The effect of regional groundwater on carbon dioxide and methane emissions from a lowland rainforest stream in Costa Rica

350 210 Stroud Water Research Center

Oviedo-Vargas D., D.P. Genereux, D. Dierick, and S.F. Oberbauer. 2015. Journal of Geophysical Research: Biogeosciences 120(12):2579–2595.

doi: 10.1002/2015JG003009


In the tropical rainforest at La Selva Biological Station in Costa Rica, regional bedrock groundwater high in dissolved carbon discharges into some streams and wetlands, with the potential for multiple cascading effects on ecosystem carbon pools and fluxes.
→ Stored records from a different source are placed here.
/-- A surface that no slot names may be replaced while no command executes, by one that has loaded nothing. -/
theorem State.TransfersInv.setSurface {s : State} (h : s.TransfersInv) (hidle : s.clc.executing = none) {i : SurfaceId} {st : SurfaceState}
    (hunnamed : s.slotCount i = 0) (hpages : (s.setSurface i st).PagesInv) (hst : ∀ d loaded, st = .loading d loaded → loaded = 0) :
    (s.setSurface i st).TransfersInv := by
  obtain ⟨hrefs, _, hupload, hqueue, hrecords, hframes⟩ := State.transfersInv_iff.1 h
  obtain ⟨hwrite, hload, htaken, hloaded⟩ := State.uploadInside_iff.1 hupload
  have hjob : s.job = none := by rw [State.job, hidle]; rfl
  refine State.transfersInv_iff.2 ⟨hrefs.setSurface fun _ => .inr (by rw [hrefs.1 i, hunnamed]), hpages,
    State.uploadInside_iff.2 ⟨hwrite, hload, fun j taken d loaded hj _ => ?_, fun j d loaded hj => ?_⟩, hqueue, fun j v hv => ?_, hframes⟩
  · exact absurd (hjob.symm.trans hj) nofun
  · rw [State.setSurface_surface] at hj
    split at hj
    · rw [hst d loaded hj]
      exact Nat.zero_le _
    · exact hloaded j d loaded hj
  · obtain ⟨d, hd, hfit⟩ := hrecords j v hv
    refine ⟨d, ?_, hfit⟩
    rw [State.setSurface_surface, if_neg]
    · exact hd
    · rintro rfl
      exact absurd hunnamed (Nat.ne_of_gt (State.slotCount_pos (s := s) hv))

/-- The same part with another command executing. -/
theorem State.TransfersInv.withExecuting {s : State} (h : s.TransfersInv) (hidle : s.clc.executing = none) (clc : Clc)
    (hstraps : clc.straps = s.clc.straps) (hjob : ∀ i taken, clc.executing.map Executing.job ≠ some (.upload i taken)) :
    State.TransfersInv { s with clc := clc } := by
  obtain ⟨hrefs, hpages, hupload, hqueue, hrecords, hframes⟩ := State.transfersInv_iff.1 h
  obtain ⟨hwrite, hload, _, hloaded⟩ := State.uploadInside_iff.1 hupload
  refine State.transfersInv_iff.2 ⟨hrefs.congr rfl rfl, hpages.of_same rfl hstraps,
    State.uploadInside_iff.2 ⟨fun u hu => ?_, hload, fun j taken d loaded hj _ => absurd hj (hjob j taken), hloaded⟩,
    hqueue.congr (fun b hb => ⟨b, hb, rfl, rfl⟩) (fun _ _ hg => hg) hstraps, hrecords, hframes.congr (fun _ _ he => he) hstraps⟩
  obtain ⟨_, i, taken, hj⟩ := hwrite u hu
  have hnone : s.job = none := by rw [State.job, hidle]; rfl
  exact absurd (hnone.symm.trans hj) nofun

/-- The end of the command that executes, where it is no UPLOAD. -/
theorem State.TransfersInv.returnResult {s : State} (h : s.TransfersInv) (hjob : ∀ i taken, s.job ≠ some (.upload i taken)) (status : Status)
    (payload : Payload) : (s.returnResult status payload).TransfersInv := by
  obtain ⟨hrefs, hpages, hupload, hqueue, hrecords, hframes⟩ := State.transfersInv_iff.1 h
  obtain ⟨hwrite, hload, _, hloaded⟩ := State.uploadInside_iff.1 hupload
  obtain ⟨heq, hstraps, hnone⟩ := s.returnResult_eq status payload
  generalize s.returnResult status payload = t at heq hstraps hnone ⊢
  have ht : t = { s with clc := t.clc } := heq
  rw [ht]
  refine State.transfersInv_iff.2 ⟨hrefs.congr rfl rfl, hpages.of_same rfl hstraps,
    State.uploadInside_iff.2 ⟨fun u hu => ?_, hload, fun j taken d loaded hj _ => ?_, hloaded⟩,
    hqueue.congr (fun b hb => ⟨b, hb, rfl, rfl⟩) (fun _ _ hg => hg) hstraps, hrecords, hframes.congr (fun _ _ he => he) hstraps⟩
  · obtain ⟨_, i, taken, hj⟩ := hwrite u hu
    exact absurd hj (hjob i taken)
  · have hj' : t.clc.executing.map Executing.job = some (.upload j taken) := hj
    rw [hnone] at hj'
    cases hj'

theorem uploadEnd_le {start loaded n total ends bytes : Nat} (hends : total ≤ ends) (hbytes : start + ends ≤ bytes)
    (hloaded : loaded ≤ total) (hn : n ≤ total - loaded) : start + loaded + 0 + n ≤ bytes := by omega

/-- An upload write handed over while no command executes, once its UPLOAD executes (R27). -/
theorem State.TransfersInv.uploads {s : State} (h : s.TransfersInv) (hidle : s.clc.executing = none) {i : SurfaceId} {d : Desc}
    {loaded : Nat} (hi : s.surface i = .loading d loaded) (chunk : List Byte) (code : Nat) (broadcast : Bool) :
    (State.finish code broadcast (s.handOverUpload (uploadOf d loaded chunk),
      .begins (.upload i (uploadOf d loaded chunk).data.length))).TransfersInv := by
  obtain ⟨hrefs, hpages, hupload, hqueue, hrecords, hframes⟩ := State.transfersInv_iff.1 h
  obtain ⟨hwrite, hload, _, hloaded⟩ := State.uploadInside_iff.1 hupload
  have hnone : s.job = none := by rw [State.job, hidle]; rfl
  have hnowrite : ∀ u, s.fsc.upload ≠ some u := fun u hu => by
    obtain ⟨_, j, taken, hj⟩ := hwrite u hu
    exact absurd (hnone.symm.trans hj) nofun
  have hall := hloaded i d loaded hi
  have hlen : (uploadOf d loaded chunk).data.length ≤ d.totalBytes - loaded := List.length_take_le _ _
  have hbegun : State.TransfersInv { s with
      fsc := { s.fsc with upload := some (uploadOf d loaded chunk) }
      clc := { s.clc with executing := some ⟨code, broadcast, false, .upload i (uploadOf d loaded chunk).data.length⟩ } } := by
    refine State.transfersInv_iff.2 ⟨hrefs.congr rfl rfl, hpages.of_same rfl rfl,
      State.uploadInside_iff.2 ⟨fun u hu => ?_, fun b hb hk => ?_, fun j taken e l hj hjl => ?_, hloaded⟩, hqueue, hrecords, hframes⟩
    · cases hu
      refine ⟨?_, i, _, rfl⟩
      have hfit := hpages.2 i d (by rw [hi]; rfl)
      have hbytes := d.totalBytes_le
      have hstore : (d.basePage + d.pageCount) * 4096 ≤ s.storeBytes := Nat.mul_le_mul_right _ hfit
      rw [Nat.add_mul] at hstore
      exact uploadEnd_le hbytes hstore hall hlen
    · obtain ⟨u, hu, _⟩ := hload b hb hk
      exact absurd hu (hnowrite u)
    · cases hj
      cases hi.symm.trans hjl
      omega
  exact hbegun.grant

theorem State.TransfersInv.keepValues {s : State} (h : s.TransfersInv) : s.keepValues.TransfersInv := by
  obtain ⟨_, hpages, _, _, _, _⟩ := State.transfersInv_iff.1 h
  refine State.transfersInv_iff.2 ⟨s.refsInv_keepValues, hpages.keepValues,
    State.uploadInside_iff.2 ⟨nofun, nofun, fun i taken d loaded hj _ => absurd hj nofun, fun i d loaded hi => ?_⟩, ⟨nofun, fun t g hg => ?_⟩, fun i v hv => ?_, fun t e he => ?_⟩
  · have hkept : (s.sdir.get i).kept.state = .loading d loaded := by
      have := hi
      simp only [State.surface, State.keepValues, Table.get_mapIdx] at this
      exact this
    unfold SurfaceRec.kept at hkept
    split at hkept <;> cases hkept
  · have : (Table.replicate 16 (none : Option Fetch)).get t = some g := hg
    rw [Table.get_replicate] at this
    cases this
  · have : v ∈ ((Table.replicate 128 Placement.free).get i).valueSets := hv
    rw [Table.get_replicate] at this
    cases this
  · have : e ∈ ((s.frames.mapIdx fun _ (f : FrameRec) => { f with entries := [] }).get t).entries := he
    rw [Table.get_mapIdx] at this
    cases this

theorem State.transfersInv_afterFullReset (s : State) (straps : Straps) (pins : Pins) (e : Nat) :
    (s.afterFullReset straps pins e).TransfersInv := by
  have hempty := s.afterFullReset_surface straps pins e
  refine State.transfersInv_iff.2 ⟨s.refsInv_afterFullReset straps pins e, State.pagesInv_of_empty hempty,
    State.uploadInside_iff.2 ⟨nofun, nofun, And.intro (fun i taken d loaded hj => nomatch hj) fun i d loaded hi => ?_⟩, ⟨nofun, fun t g hg => ?_⟩, fun i v hv => ?_, fun t e he => ?_⟩
  · rw [hempty i] at hi
    cases hi
  · have : (Table.replicate 16 (none : Option Fetch)).get t = some g := hg
    rw [Table.get_replicate] at this
    cases this
  · have : v ∈ ((Table.replicate 128 Placement.free).get i).valueSets := hv
    rw [Table.get_replicate] at this
    cases this
  · have : e ∈ ((Table.replicate 16 FrameRec.powerOn).get t).entries := he
    rw [Table.get_replicate] at this
    cases this

/-- A command that leaves what the invariant reads, answered at once. -/
theorem State.TransfersInv.answered {s t : State} (h : s.TransfersInv) (hidle : s.clc.executing = none) (k : s.SamePicture t)
    (code : Nat) (broadcast : Bool) (status : Status) (payload : Payload) :
    (State.finish code broadcast (t, .done status payload)).TransfersInv := by
  have hjob : t.clc.executing.map Executing.job = none := by rw [k.job, hidle]; rfl
  exact (h.same k).withExecuting (Option.map_eq_none_iff.1 hjob) _ rfl nofun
We investigated carbon dioxide (CO2) and methane (CH4) degassing from two streams at La Selva: the Arboleda, where approximately one third of the streamflow is from regional groundwater, and the Taconazo, fed exclusively by local groundwater recharged within the catchment. The regional groundwater inflow to the Arboleda had no measurable effect on stream gas exchange velocity, dissolved CHconcentration, or CH4 emissions but significantly increased stream CO2 concentration and degassing. CO2 evasion from the reach of the Arboleda receiving regional groundwater (lower Arboleda) averaged 5.5 mol C m−2 d−1, ~7.5 times higher than the average (0.7 mol C m−2 d−1) from the stream reaches with no regional groundwater inflow (the Taconazo and upper Arboleda). Carbon emissions from both streams were dominated by CO2; CH4accounted for only 0.06–1.70% of the total (average of both streams: 5 × 10−3 mol C m−2 d−1). Annual stream degassing fluxes normalized by watershed area were 48 and 299 g C m−2 for the Taconazo and Arboleda, respectively. CO2 degassing from the Arboleda is a significant carbon flux, similar in magnitude to the average net ecosystem exchange estimated by eddy covariance. Examining the effects of catchment connections to underlying hydrogeological systems can help avoid overestimation of ecosystem respiration and advance our understanding of carbon source/sink status and overall terrestrial ecosystem carbon budgets.